_What you are asked to do_
Go over the data below and say how many lines hold the word "slot". Only the number is needed.

####

section issue
variable (c : Word)
@[simp] theorem issue_cmd : (issue c s).cmd = c := rfl
@[simp] theorem issue_result : (issue c s).result = s.result := rfl
@[simp] theorem issue_ovr : (issue c s).ovr = s.ovr := rfl
@[simp] theorem issue_cfgEW : (issue c s).cfgEW = s.cfgEW := rfl
@[simp] theorem issue_cfgSX : (issue c s).cfgSX = s.cfgSX := rfl
@[simp] theorem issue_offset : (issue c s).offset = s.offset := rfl
@[simp] theorem issue_width : (issue c s).width = s.width := rfl
@[simp] theorem issue_count : (issue c s).count = s.count := rfl
@[simp] theorem issue_hdr : (issue c s).hdr = s.hdr := rfl
@[simp] theorem issue_initOffset : (issue c s).initOffset = s.initOffset := rfl
@[simp] theorem issue_vbuf : (issue c s).vbuf = s.vbuf := rfl
@[simp] theorem issue_pbuf : (issue c s).pbuf = s.pbuf := rfl
@[simp] theorem issue_writer : (issue c s).writer = s.writer := rfl
@[simp] theorem issue_reader : (issue c s).reader = s.reader := rfl
@[simp] theorem issue_phase : (issue c s).phase = .accepted := rfl
@[simp] theorem issue_byteOrder : (issue c s).byteOrder = s.byteOrder := rfl
@[simp] theorem issue_sink : (issue c s).sink = s.sink := rfl
@[simp] theorem issue_source : (issue c s).source = s.source := rfl
@[simp] theorem issue_schedule : (issue c s).schedule = s.schedule := rfl
@[simp] theorem issue_bus : (issue c s).bus = s.bus := rfl
@[simp] theorem issue_freeReads : (issue c s).freeReads = s.freeReads := rfl
@[simp] theorem issue_host : (issue c s).host = s.host := rfl
end issue

section writerUpdates
variable (w : Writer) (n : Nat) (ws : List Word) (v : Word)
@[simp] theorem emptied_state : w.emptied.state = w.state := rfl
@[simp] theorem emptied_slot : w.emptied.slot = 0 := rfl
@[simp] theorem emptied_len : w.emptied.len = 0 := rfl
@[simp] theorem emptied_pageBuf : w.emptied.pageBuf = w.pageBuf := rfl
@[simp] theorem emptied_hdr : w.emptied.hdr = 0 := rfl
@[simp] theorem emptied_last : w.emptied.last = w.last := rfl
@[simp] theorem emptied_ew : w.emptied.ew = w.ew := rfl
@[simp] theorem append_state : (w.append n ws v).state = w.state := rfl
@[simp] theorem append_slot : (w.append n ws v).slot = w.slot + 1 := rfl
@[simp] theorem append_len : (w.append n ws v).len = w.len + BitVec.ofNat 10 n := rfl
@[simp] theorem append_pageBuf : (w.append n ws v).pageBuf = overwriteAt w.pageBuf w.len.toNat ws := rfl
@[simp] theorem append_hdr : (w.append n ws v).hdr = setField w.hdr w.slot.toNat (BitVec.ofNat 7 n) := rfl
@[simp] theorem append_last : (w.append n ws v).last = v := rfl
@[simp] theorem append_ew : (w.append n ws v).ew = w.ew := rfl
end writerUpdates

end Sys2Proof.Machine
end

####

_Your response_
3